The most important point that you should consider is the type of the organization −
Is it a start-up in a growing state and that is in a desperate need to attract new sales staff members?
Is it an already established company that caters to a matured market and possesses a seasoned staff with an array of talent to choose from?
To be real, there are numerous ways for setting up a compensation package. A single generalized package system cannot be introduced for all the companies. Some of the most common types of packages are as follows−
Companies pay only the basic salary to a sales staff, exclusive of any variable pay, which may include commissions or bonuses. This type of a package is usually applied for the person who maintains the account and/or when the sales staff member is considered to be a coordinator of the team and does not initiate or close the sale.
It is very unusual to have a salary-only plan, because most of the salespersons usually work on increasing business by opening newer accounts, or by improving the already existent accounts.
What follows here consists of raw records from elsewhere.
/-- What the mapper gives for octet `i` of a frame's overhead: the pointers and justification bytes of contexts. -/
def Chip.mapOctet (d : Chip) (e f row col : Nat) : Option Nat :=
  if isSdh f then
    let n := stmN f
    if row ≠ 4 ∨ 6 * n < col then none
    else ((d.ownedCtxs e).filter (fun t => d.ctxTop t)).findSome? (fun t => d.ptrOctet t ((col - 1) / n) ((col - 1) % n))
  else
    let rank := d.lineMux e
    if rank = 0 ∨ col < 15 then none
    else d.jcOctet e none rank (if rank = 4 then (d.ohp e).txOmf else (d.ohp e).txMf) row col

/-- The octets of a framed transmit frame before scrambling: overhead by the order of R94, the body, what the mapper
lays over it, line AIS over that, and the FEC columns. -/
def Chip.frameOut (d : Chip) (e f : Nat) (ais : Bool) (src : Option (List Byte)) (body : List Byte) (es : List Edit)
    (fr : TxFrame) (tti : Nat → Nat) (free : Nat) : List Byte :=
  let n := frameOctets f
  let n3 := stmN f
  let sdh := isSdh f
  let bodyAt := placeBody f n 0 body
  let laidAt := if d.ownedCtxs e = [] then [] else
    fr.laid.foldl (fun (l : List (Option Byte)) x => layAt l (x.1, x.2.map some)) (List.replicate n none)
  let app := (d.ohp e).applied
  let psi := d.psiByte e (free % 256)
  let sent := (List.range n).map (fun i =>
    let (row, col) := rowCol f i
    let lay := (laidAt.getD i none).map (fun b => b.toNat)
    let o : Nat :=
      if isToh f i then
        let thru := src.map (fun l => octAt l i)
        let map_ := ((d.mapOctet e f row col).orElse (fun _ => lay)).getD (thru.getD (free / 256 ^ (row % 4 + 4 * (col % 2)) % 256))
        let (dflt, bip) := if sdh then d.sdhDflt e n3 row col (tti 0) map_ (thru.getD 0)
          else d.otnDflt e row col tti map_ psi (thru.getD 0)
        edited (overridden (SMap.get 0 app (obyteIdx e row col)) dflt thru) dflt bip (editsOf es row col)
      else lay.getD (((bodyAt.getD i none).map (fun b => b.toNat)).getD 0)
    BitVec.ofNat 8 (if ais ∧ aisOctet f i then 0xFF else o))
  if sdh then sent else fecEncode sent

/-- The body octets of a through frame, in order. -/
def bodyOctets (f : Nat) (l : List Byte) : List Byte := (l.zipIdx.filter (fun p => isBody f p.2)).map (fun p => p.1)

/-- The engine whose frames a protection host sends: in 1+1 the working engine, in 1:N that of the channel which the
accepted received request names (R138, R142). -/
def Chip.bridgeSrc (d : Chip) (e : Nat) : Option Nat :=
  if (d.group e).st = .disabled then none
  else if d.apsArch e = 2 then (if (d.group e).bridged = 0 then none else d.chanEngine e (d.group e).bridged)
  else d.chanEngine e 1

/-- The bridged frame: the working engine's, with the host's own K bytes or APS field, and its own B1 and B2. -/
def Chip.bridgeFrame (d : Chip) (e f : Nat) (l : List Byte) : List Byte :=
  let n := stmN f
  let o := d.ohp e
  let k := d.kBytes e
  let put := fun (x : List Byte) (i v : Nat) => x.set i (BitVec.ofNat 8 v)
  if isSdh f then
    let a := put (put (put l (sdhAt n 5 (3 * n + 1)) (k / 2 ^ 24)) (sdhAt n 5 (6 * n + 1))
      (k / 2 ^ 16 % 256 / 8 * 8 + (if d.backLine e then 6 else 0))) (sdhAt n 2 1) o.txB1
    o.txB2.zipIdx.foldl (fun x p => put x (sdhAt n 5 (p.2 + 1)) p.1) a
  else if octAt l 6 % 8 = d.rf (R.OHP_CFG e) 18 16 then
    fecEncode ((List.range 4).foldl (fun x c => put x (otnAt 4 (5 + c)) (k / 256 ^ (3 - c))) l)
  else l

/-- The octets of a frame in blocks of 16. -/
def blocks16 (l : List Byte) : List (List Byte) := (List.range (ceilDiv l.length 16)).map (fun b => (l.drop (16 * b)).take 16)

/-- Octets of several equal streams, interleaved bit by bit. -/
def bitMux (ls : List (List Byte)) : List Byte :=
  let n := ls.length
  let len := (ls.headD []).length
  (List.range (n * len)).map (fun i => BitVec.ofNat 8 ((List.range 8).foldl (fun a k =>
    let t := 8 * i + k
    let b := t / n
    a * 2 + b2n ((octAt (ls.getD (t % n) []) (b / 8)).testBit (7 - b % 8))) 0))

/-- The octets that a frame of an OTL group gives each of its four lanes (ITU-T G.709 Annex C; log entry 72): blocks of
16 go round the logical lanes from that of the frame's number, and five logical lanes of OTL4.4, each with its marker
in the sixth octet, are interleaved bit by bit on a lane. -/
def otlSplit (f mf omf : Nat) (l : List Byte) : List (List Byte) :=
  let n := if f = 0xC then 20 else 4
  let no := if f = 0xC then omf else mf
  let x := if f = 0xC then l.set 5 (BitVec.ofNat 8 omf) else l
  let lane := fun (k : Nat) => ((blocks16 x).zipIdx.filter (fun p => (p.2 + no) % n = k)).flatMap (fun p => p.1)
  if f = 0xC then (List.range 4).map (fun k => bitMux ((List.range 5).map (fun j => lane (5 * k + j))))
  else (List.range 4).map lane

/-- A frame's octets go to the lanes of the engine, or to those of the four engines of its gang. -/
def Chip.groupSend (d : Chip) (e f : Nat) (l : List Byte) : Chip :=
  if ¬ isOtl f then d.engSend e l
  else ((otlSplit f (d.ohp e).txMf (d.ohp e).txOmf l).zipIdx).foldl (fun (x : Chip) p => x.engSend (e + p.2) p.1) d

/-- The octets of a transmitted frame leave: what they leave behind for the next frame's BIPs and counts, and the
scrambled octets on the lanes (R44, R85, R94). -/
def Chip.frameSent (d : Chip) (e f : Nat) (l : List Byte) : Chip :=
  let n := stmN f
  let sent := if d.rb (R.PAT_CFG e) 12 then l else scramble f 0 l 127
  let y := d.ohp e
  let y1 := if isSdh f then { y with txNow := l, txB1 := xorBytes sent, txB2 := bip24 n l }
    else { y with txNow := l, txOpu2 := y.txOpu1, txOpu1 := bipOpu l, txMf := (y.txMf + 1) % 256, txOmf := (y.txOmf + 1) % 80 }
  ((d.groupSend e f sent).setOhp e y1).emit (.octets e sent)

/-- A raw line sends one repetition of its script, or 4,096 octets of idle fill (R187, R203). -/
def Dev.rawFrame (s : Dev) (e : Nat) (fr : TxFrame) (r : Option Run') : Dev :=
  let o := s.chip.ohp e
  let (es, s1) := match r with
    | some x => s.frameEdits e x
    | none => ([], s)
  let (inj, d1) := s1.chip.injFrame e fr.stamp (fun _ => false)
  let n := match r with
    | some x => (s.runSeg x).len
    | none => 4096
  let (b, st) := s.bodyOf r true n o.prbs
  let l := payEdits (es ++ inj.toList) (underrun fr.missAt fr.missed b)
  let d2 := d1.setOhp e { d1.ohp e with prbs := st, txNow := l }
  let d3 := match r with
    | some x => d2.setRun e 0 (some { x with live := true })
    | none => d2
  let d4 := if fr.missed ≠ 0 ∧ r.isSome then d3.patEvent e 5 0x0705 0 fr.missed 0 else d3
  ⟨(d4.engSend e l).emit (.octets e l), s1.mem⟩

/-- A framed transmit frame. -/
def Dev.framedFrame (s : Dev) (e : Nat) (fr : TxFrame) (r : Option Run') (src : Option (List Byte)) : Dev :=
  let f := s.chip.engFmt e
  let sdh := isSdh f
  let thru := s.chip.rb (R.PAT_CFG e) 0
  let ais := s.chip.lineAis e thru r src
  -- the edits of a frame that AIS replaces are not applied (R195)
  let (es, s1) := match r with
    | some x => if ais then ([], s) else s.frameEdits e x
    | none => ([], s)
  let (inj, d1) := s1.chip.injFrame e fr.stamp (s1.chip.injMasked f ais)
  let all := es ++ inj.toList
  let o := d1.ohp e
  let (b, st) := match src with
    | some l => (bodyOctets f l, o.prbs)
    | none => if thru then ([], o.prbs) else s.bodyOf r (decide (s.chip.rf (R.PAT_CFG e) 11 10 = 1)) (bodyPer f 0) o.prbs
  let body := payEdits all (if r.isSome then underrun fr.missAt fr.missed b else b)
  -- trace bytes of this frame
  let slots := if sdh then [0] else 0 :: 1 :: ((List.range 6).map (· + 2)).filter (fun k => d1.rb (R.OHP_CFG e) (6 + k))
  let (tt, d2) := slots.foldl (fun (a : List (Nat × Nat) × Chip) k =>
    let (v, c) := a.2.ttiSend (slotKey e k false) o.txMf
    (a.1 ++ [(k, v)], c)) ([], d1)
  let tti := fun k => ((tt.find? (fun x => x.1 = k)).map (·.2)).getD 0
  let (free, d3) := d2.fresh 72
  let l := d3.frameOut e f ais src body all fr tti free.toNat
  let d4 := (d3.setOhp e { d3.ohp e with prbs := st }).frameSent e f l
  let d5 := match r with
    | some x => d4.setRun e 0 (some { x with live := true })
    | none => d4
  ⟨if fr.missed ≠ 0 ∧ r.isSome then d5.patEvent e 5 0x0705 0 fr.missed 0 else d5, s1.mem⟩

/-- The frame that a protection host sends for another engine, unless it is forced to send AIS: the last one of that
engine's framer (R134, R138). -/
def Chip.bridged (d : Chip) (e : Nat) : Option (List Byte) :=
  let f := d.engFmt e
  match d.bridgeSrc e with
  | some w =>
    let l := (d.ohp w).txNow
    if w < 136 ∧ d.engEn w ∧ d.engFmt w = f ∧ isFramed f ∧ l.length = frameOctets f ∧ ¬ d.rb (R.DEF_ACT e) 4 then some l else none
  | none => none

/-- A transmit frame starts (R94). -/
def Dev.txFrame (s : Dev) (e : Nat) (fr : TxFrame) : Dev :=
  if ¬ s.chip.engEn e ∨ s.chip.head e ≠ e then s else
  let s0 := s.on (fun d => d.commitApply e)
  match s0.chip.bridged e with
  | some l => s0.on (fun d => d.frameSent e (d.engFmt e) (d.bridgeFrame e (d.engFmt e) l))
  | none =>
  let s1 := s0.frameEnd e 0 fr.stamp
  let thru := s1.chip.rb (R.PAT_CFG e) 0
  let lost := thru && !s1.chip.thruOk e
  let s2 := s1.on (fun d => if (d.pat e).lost = lost then d else d.setPat e { d.pat e with lost := lost })
  let r := match s2.chip.runOf e 0 with
    | some x => if thru ∨ x.wait then none else some x
    | none => none
  let raw := !isFramed (s2.chip.engFmt e) || (!thru &&
    (match r with
    | some x => (s2.runHdr x).raw
    | none => decide (s2.chip.rf (R.PAT_CFG e) 11 10 = 3)))
  if raw then s2.rawFrame e fr r
  else
    let (src, d) := if thru ∧ ¬ lost then s2.chip.thruPop e else (none, s2.chip)
    (Dev.mk d s2.mem).framedFrame e fr r src

/-! ## Trace buffers (R96) -/

/-- The slot key that OHP_TTI_IDX names; none for a local value above 7. -/
def Chip.ttiIdx (d : Chip) (e : Nat) : Option Nat :=
  let w := d.rd (R.OHP_TTI_IDX e)
  if bit w 15 then some (4096 + fld w 11 0) else if fld w 11 0 ≤ 7 then some (e * 8 + fld w 11 0) else none

/-- DATA register `k` of an engine window. -/
def ttiData (e k : Nat) : RegId := ⟨.eng, e, 0x280 + 4 * k⟩

/-- A write of OHP_TTI_IDX that names a buffer copies it into OHP_TTI_DATA0-15; otherwise the write is
ignored with IDX_ERR (R96). -/
def Chip.ttiIdxWrite (d : Chip) (e : Nat) (w : Word) : Status × Chip :=
  let buf := fld w 17 16
  if (¬ bit w 15 ∧ 7 < fld w 11 0) ∨ buf = 3 then (.badParam, d.flag (R.OHP_EVENT e) 10)
  else
    let d1 := d.wr (R.OHP_TTI_IDX e) (w32 (fld w 11 0 + b2n (bit w 15) * 2 ^ 15 + buf * 2 ^ 16))
    match d1.ttiIdx e with
    | none => (.ok, d1)
    | some k =>
      let t := d1.trace k
      let l := if buf = 0 then t.exp else if buf = 1 then t.acc else t.tx
      (.ok, (List.range 16).foldl (fun (x : Chip) i => x.wr (ttiData e i) (w32 (ofBytes ((padTo 64 0 l).drop (4 * i) |>.take 4)))) d1)

/-- OHP_TTI_CMD.STORE (R96). -/
def Chip.ttiStore (d : Chip) (e : Nat) : Status × Chip :=
  let buf := d.rf (R.OHP_TTI_IDX e) 17 16
  match d.ttiIdx e with
  | none => (.badParam, d.flag (R.OHP_EVENT e) 10)
  | some k =>
    let l := (List.range 16).flatMap (fun i => beBytes 4 (d.rd (ttiData e i)).toNat)
    let t := d.trace k
    if buf = 0 then (.ok, d.setTrace k { t with exp := l })
    else if buf = 2 then (.ok, d.setTrace k { t with tx := l })
    else (.badParam, d.flag (R.OHP_EVENT e) 10)

/-! ## Pointer generation (R109-R113, R118, R121) -/

/-- What a pointer period sends: the pointer word or Cm, the justification (1 positive, 2 negative), and the
justification bytes of an OTN context. -/
structure PtrOut where
  word : Nat
  just : Nat
  jc   : List Nat
deriving DecidableEq, Repr
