-- ==== Sys2Proof/Machine/TimeUnit.lean ====
section
/-! DEFINITION. Device Time, the servo and the PTP clock, and the timing ports (chapter 10). -/

namespace Sys2Proof.Machine

/-- The source of time unit events and of a timing port's (R281). -/
def srcTim : Nat := 0x2010
def srcTp (p : Nat) : Nat := 0x2011 + p

/-- Ticks of one second. -/
def oneSec : Nat := 4000000000

/-- Replaces the time unit's state. -/
def Chip.setTim (d : Chip) (t : Tim) : Chip := { d with tim := t }
/-- A timing port. -/
def Chip.tp (d : Chip) (p : Nat) : Tp := SMap.get Tp.init d.tps p
/-- Replaces a timing port. -/
def Chip.setTp (d : Chip) (p : Nat) (x : Tp) : Chip := { d with tps := SMap.put Tp.init d.tps p x }

/-- The source that TIM_CFG selects: 0 none, 1 PTP, 2 PPS. -/
def Chip.timSource (d : Chip) : Nat := d.rf R.TIM_CFG 2 1
/-- TIM_CFG.ENABLE. -/
def Chip.timEn (d : Chip) : Bool := d.rb R.TIM_CFG 0
/-- TIM_CFG.HOLD_10M. -/
def Chip.hold10 (d : Chip) : Bool := d.rb R.TIM_CFG 5
/-- A timing port is enabled in a mode. -/
def Chip.tpMode (d : Chip) (p m : Nat) : Bool := d.rb (R.TP_CFG p) 0 && decide (d.rf (R.TP_CFG p) 3 1 = m)
/-- A port is the selected PPS source of an enabled time unit. -/
def Chip.ppsSource (d : Chip) (p : Nat) : Bool :=
  d.timEn && decide (d.timSource = 2) && decide (d.rf R.TIM_CFG 4 3 = p)

/-! ## The rate of Device Time (R231, R233, R251) -/

/-- 2^-32 tick. -/
def sub32 : Nat := 4294967296

/-- The frequency in force, in 0.001 ppm: the 10 MHz input's while the time clock is locked to it, else the
estimate or the held frequency. -/
def Tim.rate (t : Tim) : Int := if t.refLock then t.ref else t.freq

/-- A time cycle outside a catch-up: 8 ticks, the frequency in force and at most SLEW of phase correction. -/
def Chip.timeRun (d : Chip) : Chip :=
  let t := d.tim
  let base : Int := 8 * sub32 + (8 * sub32 * t.rate) / 1000000000
  let most : Int := (8 * sub32 * t.slew) / 1000000
  let fix := if t.st = .tracking then clampI (-most) most t.phase else 0
  let total := ((t.frac : Int) + base - fix).toNat
  { d with dt := d.dt + total / sub32, tim := { t with frac := total % sub32, phase := t.phase - fix } }

/-- One 2 ns time cycle of Device Time: half rate in a catch-up. -/
def Chip.timeCycle (d : Chip) : Chip :=
  let t := d.tim
  match t.back with
  | some b =>
    if b.left = 0 then d.timeRun else
    let e := min 8 b.left
    { d with dt := d.dt + (8 - e / 2), tim := { t with back := some { b with left := b.left - e } } }
  | none => d.timeRun

/-- One core cycle passes; every second one a time cycle ends, once the time unit is ready. -/
def Chip.tick (d : Chip) : Chip :=
  let d1 := { d with core := d.core + 1 }
  if d1.core % 2 = 0 ∧ d1.tim.ready then d1.timeCycle else d1

/-! ## Servo states (R236) -/

/-- LOCKED changes, with its event. -/
def Chip.setLocked (d : Chip) (on : Bool) : Chip :=
  if d.tim.locked = on then d else
  let d1 := d.setTim { d.tim with locked := on, inRun := 0, outRun := 0 }
  if on then (d1.flag R.TIM_EVENT 6).ev srcTim 0x0906 0 else (d1.flag R.TIM_EVENT 7).ev srcTim 0x0907 0

/-- The mean of the estimates of the last 16 s of TRACKING (R248); the present one where there is none. -/
def Tim.heldFreq (t : Tim) (core : Nat) : Int :=
  let l := (t.hist.filter (fun x => core ≤ x.1 + 16000000000)).map (·.2)
  if l.isEmpty then t.freq else (l.foldl (· + ·) 0) / (l.length : Int)

/-- The servo moves to a state; as master it has no cause of holdover (log entry 9). -/
def Chip.timMove (d : Chip) (st : TSt) : Chip :=
  let t := d.tim
  if t.st = st then d else
  let d1 := if t.st = .tracking then
      (d.setTim { t with freq := t.heldFreq d.core, phase := 0, hist := [], inRun := 0, outRun := 0 }).setLocked false
    else d
  let d2 := d1.setTim { d1.tim with st := st, causes := if st = .master then [] else d1.tim.causes }
  (d2.flag R.TIM_EVENT 0).ev srcTim 0x0900 st.code

/-- A cause of holdover begins: TRACKING goes to HOLDOVER, and HOLDOVER gains the cause. -/
def Chip.addCause (d : Chip) (c : Nat) : Chip :=
  if d.tim.st = .tracking ∨ d.tim.st = .holdover then
    let t := d.tim
    (d.setTim { t with cause := c, causes := c :: t.causes.filter (· ≠ c) }).timMove .holdover
  else d

/-- A cause of holdover ends; when it was the last, the servo tracks again. -/
def Chip.endCause (d : Chip) (c : Nat) : Chip :=
  let t := d.tim
  if ¬ t.causes.contains c then d else
  let d1 := d.setTim { t with causes := t.causes.filter (· ≠ c) }
  if t.st = .holdover ∧ d1.tim.causes.isEmpty then d1.timMove .tracking else d1

/-! ## Steps (R249-R252) -/

/-- A forward step moves past a trigger out: no pulse, SKIP, and the next period or disarmed. -/
def Chip.tpSkip (d : Chip) (p before : Nat) : Chip :=
  match (d.tp p).armed with
  | none => d
  | some a =>
    let off := sgn 32 (d.rd (R.TP_OUT_OFFSET p)).toNat
    let target := (a : Int) + off
    if (before : Int) < target ∧ target < (d.dt : Int) then
      let per := (d.rd (R.TP_PERIOD p)).toNat
      let k := ceilDiv ((d.dt : Int) - target).toNat per
      let next := if per = 0 then none else some (a + k * per)
      ((d.setTp p { d.tp p with armed := next }).flag (R.TP_EVENT p) 6).ev (srcTp p) 0x0911 0
    else d

/-- The first whole second whose pulse, at offset `off`, lies after `now`. -/
def nextSecond (now : Nat) (off : Int) : Nat := (((now : Int) - off) / (oneSec : Int) + 1).toNat * oneSec

/-- A forward step passes a PPS boundary without a pulse. -/
def Chip.ppsSkip (d : Chip) (p before : Nat) : Chip :=
  let x := d.tp p
  let target := (x.sec : Int) + x.off
  if (before : Int) < target ∧ target < (d.dt : Int) then
    let off := sgn 32 (d.rd (R.TP_OUT_OFFSET p)).toNat
    d.setTp p { x with sec := nextSecond (d.dt - 1) off, off := off }
  else d

/-- Device Time jumps forward by `n` at one time cycle (R251, R252). -/
def Chip.jump (d : Chip) (n : Nat) : Chip :=
  let before := d.dt
  let d1 := { d with dt := d.dt + n }
  (List.range 4).foldl (fun (x : Chip) p => (x.tpSkip p before).ppsSkip p before) d1

/-- STEP_DONE, stamped with Device Time before the step. -/
def Chip.stepDone (d : Chip) (before : Nat) (amount : Int) : Chip :=
  (d.flag R.TIM_EVENT 1).evtAt before srcTim 0x0901 0xFFFF (unsgn 32 amount) (unsgn 64 amount * 2 ^ 64)

/-- A commanded step is complete (R251): the pending step ends, and a holdover that had no other cause. -/
def Chip.stepEnd (d : Chip) (before : Nat) (amount : Int) : Chip :=
  ((d.setTim { d.tim with stepPend := false }).stepDone before amount).endCause 1

/-- TIME_STEP and TIM_CTRL.STEP (R251): the status and the device. -/
def Chip.timeStep (d : Chip) (amount : Int) : Status × Chip :=
  if !d.tim.ready then (.notReady, d)
  else if d.tim.back.isSome then (.busy, d)
  else if amount = 0 then (.ok, d)
  else if 0 < amount ∧ amount < 2 ^ 47 then (.ok, (d.jump amount.toNat).stepEnd d.dt amount)
  else if -(oneSec : Int) ≤ amount ∧ amount < 0 then
    (.ok, d.setTim { d.tim with back := some ⟨2 * amount.natAbs, d.dt, amount⟩ })
  else (.stepRefused, d)

/-- The pending offset, or the last accepted one. -/
def Chip.timOffset (d : Chip) : Int := sgn 64 (d.pair R.TIM_OFFSET_LO R.TIM_OFFSET_HI)

/-- The `D` of a measured step, when one is pending. -/
def Chip.measured (d : Chip) : Option Int := if d.tim.stepPend then some (-d.timOffset) else none

/-- A measured step (R251). -/
def Chip.timeStepMeas (d : Chip) : Status × Chip :=
  if !d.tim.ready then (.notReady, d)
  else if d.tim.back.isSome then (.busy, d)
  else match d.measured with
    | none => (.badParam, d)
    | some a => d.timeStep a

/-- The catch-up has run for twice the step. -/
def Chip.catchupDone (d : Chip) : Chip :=
  match d.tim.back with
  | some b => if b.left = 0 then (d.setTim { d.tim with back := none }).stepEnd b.before b.amount else d
  | none => d

/-- An accepted load moves Device Time forward by `n`. -/
def Chip.timeLoad (d : Chip) (n : Nat) : Status × Chip :=
  let d1 := d.jump n
  (.ok, (d1.setTim { d1.tim with setDone := true }).stepDone d.dt n)

/-- TIME_SET and TIM_CTRL.SET (R249, R250). -/
def Chip.timeSet (d : Chip) (v : Nat) : Status × Chip :=
  if !d.tim.ready then (.notReady, d)
  else if d.tim.setDone then (.notPermitted, d)
  else if d.timSource = 2 ∧ d.tim.st ≠ .freerun then
    let diff := (v : Int) - d.dt
    let n := (2 * diff + oneSec) / (2 * oneSec)
    if n < 1 then (.badParam, d) else d.timeLoad (n.toNat * oneSec)
  else if v ≤ d.dt then (.badParam, d)
  else d.timeLoad (v - d.dt)

/-- TIM_CTRL.HOLD (R418). -/
def Chip.timHold (d : Chip) : Chip := d.addCause 5
/-- TIM_CTRL.RELEASE (R418). -/
def Chip.timRelease (d : Chip) : Chip := d.endCause 5

/-- A write to TIM_CTRL (R418). -/
def Chip.timCtrl (d : Chip) (w : Word) : Status × Chip :=
  if 1 < ones 5 w.toNat then (.badParam, d)
  else if bit w 0 then d.timeStep (sgn 64 (d.pair R.TIM_STEP_LO R.TIM_STEP_HI))
  else if bit w 1 then d.timeStepMeas
  else if bit w 2 then d.timeSet (d.pair R.TIM_SET_LO R.TIM_SET_HI)
  else if bit w 3 then (.ok, d.timHold)
  else if bit w 4 then (.ok, d.timRelease)
  else (.ok, d)

/-! ## Offset samples (R242-R244) -/

/-- Insertion into a rising list. -/
def insertInt (x : Int) : List Int → List Int
  | [] => [x]
  | y :: l => if x ≤ y then x :: y :: l else y :: insertInt x l

/-- The median of samples: of an even number, the lower of the two middle ones, as the worked example of
chapter 10 has it. -/
def median (l : List Int) : Int := (l.foldr insertInt []).getD ((l.length - 1) / 2) 0

/-- Ticks of a number of nanoseconds. -/
def nsTicks (n : Nat) : Int := 4 * (n : Int)

/-- TIM_STEP_THR in ticks. -/
def Chip.stepThr (d : Chip) : Int := nsTicks (d.rf R.TIM_STEP_THR 29 0)
/-- TIM_PATH_THR in ticks. -/
def Chip.pathThr (d : Chip) : Int := nsTicks (d.rf R.TIM_PATH_THR 19 0)

/-- The offset shown while no step is pending. -/
def Chip.showOffset (d : Chip) (x : Int) : Chip :=
  if d.tim.stepPend then d else d.setPair R.TIM_OFFSET_LO R.TIM_OFFSET_HI (unsgn 64 x)

/-- A new frequency estimate (R242): how it follows from the trend of the offsets is open. -/
def Chip.estimate (d : Chip) : Chip :=
  if d.hold10 then d else
  let (v, d1) := d.fresh 20
  let f := clampI (-200000) 200000 (sgn 20 v.toNat)
  d1.setTim { d1.tim with freq := f, hist := d1.tim.hist ++ [(d1.core, f)] }

/-- An accepted offset in TRACKING: slewed, and counted towards LOCKED (R236, R242, R243). -/
def Chip.slewTo (d : Chip) (x : Int) : Chip :=
  let t := d.tim
  let inn := decide (x.natAbs ≤ 400)
  let a := if inn then t.inRun + 1 else 0
  let b := if inn then 0 else t.outRun + 1
  let d1 := (d.setTim { t with phase := x * sub32, slew := d.rf R.TIM_SLEW 8 0, inRun := min 16 a, outRun := min 4 b }).estimate
  if 16 ≤ a ∧ !t.locked then d1.setLocked true
  else if 4 ≤ b ∧ t.locked then d1.setLocked false
  else d1

/-- A step is refused (R244). -/
def Chip.refuseStep (d : Chip) (l : List Int) : Chip :=
  let m := median l
  let d1 := (d.setPair R.TIM_OFFSET_LO R.TIM_OFFSET_HI (unsgn 64 m)).setTim
    { d.tim with stepPend := true, withheld := [] }
  (((d1.flag R.TIM_EVENT 2).count R.TIM_STEP_REF_CNT).evt srcTim 0x0902 0xFFFF 0 (unsgn 64 m * 2 ^ 64)).addCause 1

/-- An offset sample that passed the path check is judged against the step threshold (R244). -/
def Chip.judge (d : Chip) (x : Int) : Chip :=
  if d.tim.st = .master then d
  else if d.stepThr < (x.natAbs : Int) then
    let l := d.tim.withheld ++ [x]
    let d1 := d.setTim { d.tim with withheld := l, within := 0 }
    if l.length < 4 then d1
    else if d.tim.stepPend then d1.setTim { d1.tim with withheld := [] }
    else d1.refuseStep l
  else
    let n := min 4 (d.tim.within + 1)
    let d1 := d.setTim { d.tim with withheld := [], within := n }
    let d2 := d1.endCause 3
    let d3 := if d2.tim.stepPend ∧ n = 4 then (d2.setTim { d2.tim with stepPend := false }).endCause 1 else d2
    let d4 := d3.showOffset x
    let d5 := if d4.tim.st = .freerun then d4.timMove .tracking else d4
    if d5.tim.st = .tracking then d5.slewTo x else d5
Therefore, companies would need some type of variable payments depending on their performance.
This is considered to be another extreme type of a salary-only plan. Here, the sales staff member is paid a commission that depends on the percentage of the profits earned. Also, the commission could be determined, not just as a specific percentage of incomes, but as a combination of other attributes, including margin of profits, amount of entities sold or other parameters.
Again, the commissions can be variable in nature, and can contain certain factors that are known as promoters or demoters of the business, where depending on the increase in volume, the percentage may go up or down respectively.
It is crucial to pay commissions on a frequent basis for the results to be driven further. These plans are more typical, when the salesperson acts as an independent identity and the rate of the sale depends almost entirely on the salesperson.
In today’s sales scenarios, it is very typical to have some type of a mixture between salary and commissions. Here, a basic salary is received by the salesperson for his/her effort contributed towards the maintenance of accounts and the conduction of other non-profit making activities. However, he/she also gets compensation in the form of commissions for achieving additional business goals.
The nature of the mixture can vary within anywhere from a higher basic pay scale with a limited commission to a significantly lower basic salary with a significantly higher potential commission.
A salary and bonus plan is almost similar to a salary and commission type of compensation plan. The basic difference between these two categories is that a bonus usually refers to a percentage of the salary (contrary to a percentage of the total sales), which may be awarded based on the achievement of the present goals.
One other difference between these two programs is that the salespeople working under most of the bonus plans usually have a lower level of effect on the sale. Like in the commissions plan, here too the companies may promote or demote. Still, it would analogous to the percentage of the salary and not to the revenue, profits, or other monetary parameters.
This is yet another type of a salary plan. In the case of a draw, the company pays money to the employee in advance. Then, the money is repaid by the employee from the amount of money earned by the employee in the future.
Typically, this is a kind of a legally bound loan, that the employee owes to the company. Head hunters often work on this model and sometimes certain salespersons are offered a similar deal.